Building an effective prompt for reviewing grant proposals using generative AI
Prompt engineering is the art of crafting effective prompts to instruct and guide generative AI models, such as LLMs, to produce the desired outputs. By thoughtfully designing prompts, practitioners can unlock the full potential of generative AI systems and apply them to a wide range of real-world scenarios.
When building a prompt for our Amazon Bedrock model to review grant proposals, we used multiple prompt engineering techniques to make sure the model’s responses were tailored, structured, and actionable. This included assigning the model a specific persona, providing step-by-step instructions, and specifying the desired output format.
First, we assigned the model the persona of an expert in public health, with a focus on improving healthcare outcomes for underserved populations. This context helps prime the model to evaluate the proposal from the perspective of a subject matter expert (SME) who thinks holistically about global challenges and community-level impact. By clearly defining the persona, we make sure the model’s responses are tailored to the desired evaluation lens.
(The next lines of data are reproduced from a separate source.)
theorem bwait (f : FmtS) : Statement (.bwait f) := by
  intro _ hw
  show decodeNat (0x8003B + f.bits) = _ ∧ 0x8003B + f.bits < _
  obtain ⟨h1, h2, h3, h4, h5⟩ := f.at_word 59 1 (by decide) (by decide) (0x8003B + f.bits) rfl
  refine ⟨?_, h5⟩
  rw [decode_major_59 h1]
  rw [if_pos (by omega)]
  delta decodeSync
  rw [h2]
  exact congrArg (fun x => Except.ok (Instr.bwait x)) h3

theorem bmask (f : FmtS) : Statement (.bmask f) := by
  intro _ hw
  show decodeNat (0x10003B + f.bits) = _ ∧ 0x10003B + f.bits < _
  obtain ⟨h1, h2, h3, h4, h5⟩ := f.at_word 59 2 (by decide) (by decide) (0x10003B + f.bits) rfl
  refine ⟨?_, h5⟩
  rw [decode_major_59 h1]
  rw [if_pos (by omega)]
  delta decodeSync
  rw [h2]
  exact congrArg (fun x => Except.ok (Instr.bmask x)) h3

theorem prst (f : FmtS) : Statement (.prst f) := by
  intro _ hw
  show decodeNat (0x18003B + f.bits) = _ ∧ 0x18003B + f.bits < _
  obtain ⟨h1, h2, h3, h4, h5⟩ := f.at_word 59 3 (by decide) (by decide) (0x18003B + f.bits) rfl
  refine ⟨?_, h5⟩
  rw [decode_major_59 h1]
  rw [if_pos (by omega)]
  delta decodeSync
  rw [h2]
  exact congrArg (fun x => Except.ok (Instr.prst x)) h3

theorem pwait (f : FmtS) : Statement (.pwait f) := by
  intro _ hw
  show decodeNat (0x20003B + f.bits) = _ ∧ 0x20003B + f.bits < _
  obtain ⟨h1, h2, h3, h4, h5⟩ := f.at_word 59 4 (by decide) (by decide) (0x20003B + f.bits) rfl
  refine ⟨?_, h5⟩
  rw [decode_major_59 h1]
  rw [if_pos (by omega)]
  delta decodeSync
  rw [h2]
  exact congrArg (fun x => Except.ok (Instr.pwait x)) h3

theorem sstep (f : FmtS) : Statement (.sstep f) := by
  intro _ hw
  show decodeNat (0x28003B + f.bits) = _ ∧ 0x28003B + f.bits < _
  obtain ⟨h1, h2, h3, h4, h5⟩ := f.at_word 59 5 (by decide) (by decide) (0x28003B + f.bits) rfl
  refine ⟨?_, h5⟩
  rw [decode_major_59 h1]
  rw [if_pos (by omega)]
  delta decodeSync
  rw [h2]
  exact congrArg (fun x => Except.ok (Instr.sstep x)) h3

theorem monArm (f : FmtS) : Statement (.monArm f) := by
  intro _ hw
  show decodeNat (0x3C + f.bits) = _ ∧ 0x3C + f.bits < _
  obtain ⟨h1, h2, h3, h4, h5⟩ := f.at_word 60 0 (by decide) (by decide) (0x3C + f.bits) rfl
  refine ⟨?_, h5⟩
  rw [decode_major_60 h1]
  rw [if_pos (by omega)]
  delta decodeMonitor
  rw [h2]
  exact congrArg (fun x => Except.ok (Instr.monArm x)) h3

theorem monWait (f : FmtS) : Statement (.monWait f) := by
  intro _ hw
  show decodeNat (0x8003C + f.bits) = _ ∧ 0x8003C + f.bits < _
  obtain ⟨h1, h2, h3, h4, h5⟩ := f.at_word 60 1 (by decide) (by decide) (0x8003C + f.bits) rfl
  refine ⟨?_, h5⟩
  rw [decode_major_60 h1]
  rw [if_pos (by omega)]
  delta decodeMonitor
  rw [h2]
  exact congrArg (fun x => Except.ok (Instr.monWait x)) h3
Your task is to review a proposal document from the perspective of a given persona, and assess it based on dimensions defined in a rubric. Here are the steps to follow:

1. Review the provided proposal document: {PROPOSAL}

2. Adopt the perspective of the given persona: {PERSONA}

Multiple personas can be assigned against the same rubric to account for various perspectives. For example, when the persona “Public Health Subject Matter Expert” was assigned, the model provided keen insights on the project’s impact potential and evidence basis. When the persona “Venture Capitalist” was assigned, the model provided more robust feedback on the organization’s articulated milestones and sustainability plan for post funding. Similarly, when the persona “Software Development Engineer” was assigned, the model relayed subject matter expertise on the proposed use of AWS technology.
Next, we broke down the review process into a structured set of instructions for the model to follow. This includes reviewing the proposal, assessing it across specific dimensions (impact potential, innovation, feasibility, sustainability), and then providing an overall summary and score. Outlining these step-by-step directives gives the model clear guidance on the required task elements and helps produce a comprehensive and consistent assessment.
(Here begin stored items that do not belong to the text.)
theorem Inv.preemptNow {w : Turn} (h : Inv s) : Inv (s.preemptNow w) := by
  unfold State.preemptNow
  split
  · exact h
  · rename_i e
    split
    · exact .parkMember (.of_some_snd e (.leaveFull h))
    · exact .setReady (.of_some_snd e (.leaveFull h))

theorem SomeInv.preemptStep {w : Turn} (h : Inv s) : SomeInv id (s.preemptStep w) := by
  refine .ite .none ?_
  dsimp only
  split
  · exact .some (.preemptNow h)
  · split
    · exact .ite (.some (.preemptNow h)) .none
    · exact .some (.stopTransfer h)
    · exact .ite .none (.some h)

theorem NextInv.execPreEmption {r n : Nat} (h : Inv s) : NextInv (execPreEmption r n s) := .next (.getD (.preemptStep h) h)

theorem NextInv.execGangReservation {g b : Nat} (h : Inv s) : NextInv (execGangReservation g b s) := by
  unfold Machine.execGangReservation
  split
  · exact .next h
  · exact .ite (.next (.of_wf (Inv.wakeBand h))) (.next h)

theorem Inv.removeGang {g : Nat} (h : Inv s) : Inv (s.removeGang g) := h

theorem SomeInv.reserveStep {r : Nat} (h : Inv s) : SomeInv id (s.reserveStep r) := by
  unfold State.reserveStep
  split
  · exact .none
  dsimp only
  split
  · exact .some (.modThAt h)
  split
  · split
    · exact .map fun _ _ => .removeGang h
    · exact .none
  · exact .none

theorem NextInv.execGangReservationTimeout {r : Nat} (h : Inv s) : NextInv (execGangReservationTimeout r s) :=
  .next (.getD (.reserveStep h) h)

theorem Inv.placeMember {r : Nat} {k : Machine.Task} (h : Inv s) : Inv (s.placeMember r k) := by
  unfold State.placeMember
  split
  · exact .placeTask h
  · exact h

theorem Inv.releaseGang {g : Nat} {x : Gang} (h : Inv s) : Inv (s.releaseGang g x) :=
  .of_wf (Inv.foldl (.foldl (.foldl h fun _ _ hs => hs) fun _ _ hs => .placeMember hs) fun _ _ hs => hs)

theorem SomeInv.gangStep {g : Nat} (h : Inv s) : SomeInv id (s.gangStep g) := by
  unfold State.gangStep
  split
  · exact .none
  · exact .ite .none (.ite (.ite .none (.some h)) (.some (.releaseGang h)))

theorem NextInv.execGangRelease {g : Nat} (h : Inv s) : NextInv (execGangRelease g s) := .next (.getD (.gangStep h) h)

theorem NextInv.execGangBmaskLoadTimeout {r g : Nat} (h : Inv s) : NextInv (execGangBmaskLoadTimeout r g s) := by
  unfold Machine.execGangBmaskLoadTimeout
  split
  · exact .next h
  · exact .ite (.next h) (.ite (.next (.completePhase h)) (.next (.foldl h fun _ _ hs => .trapAt hs)))

theorem NextInv.execTrapEntry {r n : Nat} {c : Cause} {v : Word} (h : Inv s) : NextInv (execTrapEntry r n c v s) := by
  refine .ite (.next h) ?_
  split
  · exact .next h
  · exact .next h
  · exact .next h
  · exact .next (.trapAt h)

theorem NextInv.execInterruptEntry {r n : Nat} (h : Inv s) : NextInv (execInterruptEntry r n s) := by
  refine .ite (.next h) ?_
  split <;> exact .next h

theorem NextInv.execWfiWake {r n : Nat} (h : Inv s) : NextInv (execWfiWake r n s) := .ite (.next h) (.next h)

theorem NextInv.execOutstandingInstructionComplete {r n : Nat} (h : Inv s) : NextInv (execOutstandingInstructionComplete r n s) :=
  .ite (.next h) (.next (.completeOut h))

theorem NextInv.execTaskWatchdogExpiry {r n : Nat} (h : Inv s) : NextInv (execTaskWatchdogExpiry r n s) := .ite (.next h) (.next h)

theorem Inv.settleTask {r : Nat} {k : Machine.Task} (h : Inv s) : Inv (s.settleTask r k) := .freeMitten (.unbindFrame (.ite h h))

theorem Inv.stopAll {w : Turn} (h : Inv s) : Inv (s.stopAll w) := .modThAt (.foldl h fun _ _ hs => .stopTransfer hs)

theorem SomeInv.removeStep {w : Turn} (h : Inv s) : SomeInv id (s.removeStep w) := by
  unfold State.removeStep
  dsimp only
  split
  · exact .none
  · split
    · exact .ite (.some h) .none
    · exact .ite (.some (.stopAll (.reportFailure h))) (.ite (.some (.endTask (.fenceFlush h))) .none)

theorem NextInv.execTaskFailureRemoval {r n : Nat} (h : Inv s) : NextInv (execTaskFailureRemoval r n s) := by
  refine .ite (.next (.getD (.removeStep h) h)) ?_
  split
  · exact .next (.settleTask (.fenceFlush h))
  · exact .next h

theorem Inv.resolveTask {r : Nat} {k : Machine.Task} {ok : Bool} {c : BitVec 8} (h : Inv s) : Inv (s.resolveTask r k ok c) :=
  .ite (.enqueue h) (.failTask h)

theorem Inv.resolveCmd {e : Nat} {c : Cmd} {ok : Bool} {cause : BitVec 8} (h : Inv s) : Inv (s.resolveCmd e c ok cause) :=
  .ite h (.endCommand h)

theorem Inv.resolveRequest {r k : Nat} {rq : Rpc} {ok : Bool} {c : BitVec 8} (h : Inv s) : Inv (s.resolveRequest r k rq ok c) :=
  .ite h (.refuseByte h)

theorem NextInv.execFaultResolve {p k : Nat} (h : Inv s) : NextInv (execFaultResolve p k s) := by
  unfold Machine.execFaultResolve
  split
  · exact .next h
  · exact .ite (.next h) (.next (.storeAll (.foldl (.foldl (.foldl
      (.foldl h fun _ _ hs => .resolveTask hs) fun _ _ hs => hs) fun _ _ hs => .resolveCmd hs) fun _ _ hs => .resolveRequest hs)))

/-! ### Bring-up and reset -/

theorem NextInv.execPackageReset (h : Inv s) : NextInv (execPackageReset s) := .next (.of_wf h)

theorem NextInv.execVaultTest {repairs : List (Nat × Nat × Nat)} (h : Inv s) : NextInv (execVaultTest repairs s) := by
  have hclear : Inv { s with mem := Memory.clear s.mem 0 0x800000000000 } := Memory.wf_clear h _ _
  exact .ite (.next h) (.next (.of_wf (Inv.foldl hclear fun _ _ hu => .ite hu (.ite (.logError (.modVault hu)) (.modVault hu)))))

theorem Inv.clearHandlers {r : Nat} (h : Inv s) : Inv (s.clearHandlers r) := .poke h

theorem Inv.startBand {x : PartSpec} {b : Nat} (h : Inv s) : Inv (s.startBand x b) := .foldl h fun _ _ hs => .clearHandlers hs

theorem Inv.startSystem {x : PartSpec} (h : Inv s) : Inv (s.startSystem x) := h

theorem NextInv.execPartitionCreation {x : PartSpec} (h : Inv s) : NextInv (execPartitionCreation x s) :=
  .ite (.next h) (.next (.startSystem (.of_wf (Inv.foldl (.foldl
      (.foldl h fun _ _ hs => .startBand hs) fun _ _ hs => hs) fun _ _ hs => hs))))

theorem Inv.endTasks {r : Nat} (h : Inv s) : Inv (s.endTasks r) :=
  .foldl h fun _ _ hs => .ite (.ite hs (.reportFailure hs)) (.of_wf (Inv.ite hs (.reportFailure hs)))

theorem Inv.loseCommand {c : Cmd} (h : Inv s) : Inv (s.loseCommand c) := .of_wf (Inv.foldl h fun _ _ hs => hs)

theorem Inv.loseReply {rq : Rpc} (h : Inv s) : Inv (s.loseReply rq) := by
  unfold State.loseReply
  split
  · exact h
  · dsimp only
    split
    · exact .setEngine (.loseCommand h)
    · exact h

theorem Inv.loseAll {r : Nat} (h : Inv s) : Inv (s.loseAll r) := .foldl h fun _ _ hs => .loseReply hs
3. Assess the proposal based on each dimension in the provided rubric: {RUBRIC}

For each dimension, follow this structure:
<Dimension Name>
<Summary> Provide a brief summary (2-3 sentences) of your assessment of how well the proposal meets the criteria for this dimension from the perspective of the given persona. </Summary>
<Score> Provide a score from 0 to 100 for this dimension. Start with a default score of 0 and increase it based on the information in the proposal. </Score>
<Recommendations> Provide 2-3 specific recommendations for how the author could improve the proposal in this dimension. </Recommendations>
</Dimension Name>

4. After assessing each dimension, provide an <Overall Summary> section with:
– An overall assessment summary (3-4 sentences) of the proposal’s strengths and weaknesses across all dimensions from the persona’s perspective
– Any additional feedback beyond the rubric dimensions
– Identification of any potential risks or biases in the proposal or your assessment

5. Finally, calculate the <Overall Weighted Score> by applying the weightings specified in the rubric to your scores for each dimension.

Finally, we specified the desired output format as JSON, with distinct sections for the dimensional assessments, overall summary, and overall score. Prescribing this structured response format makes sure that the model’s output can be ingested, stored, and analyzed by our grant review team, rather than being delivered in free-form text. This level of control over the output helps streamline the downstream use of the model’s evaluations.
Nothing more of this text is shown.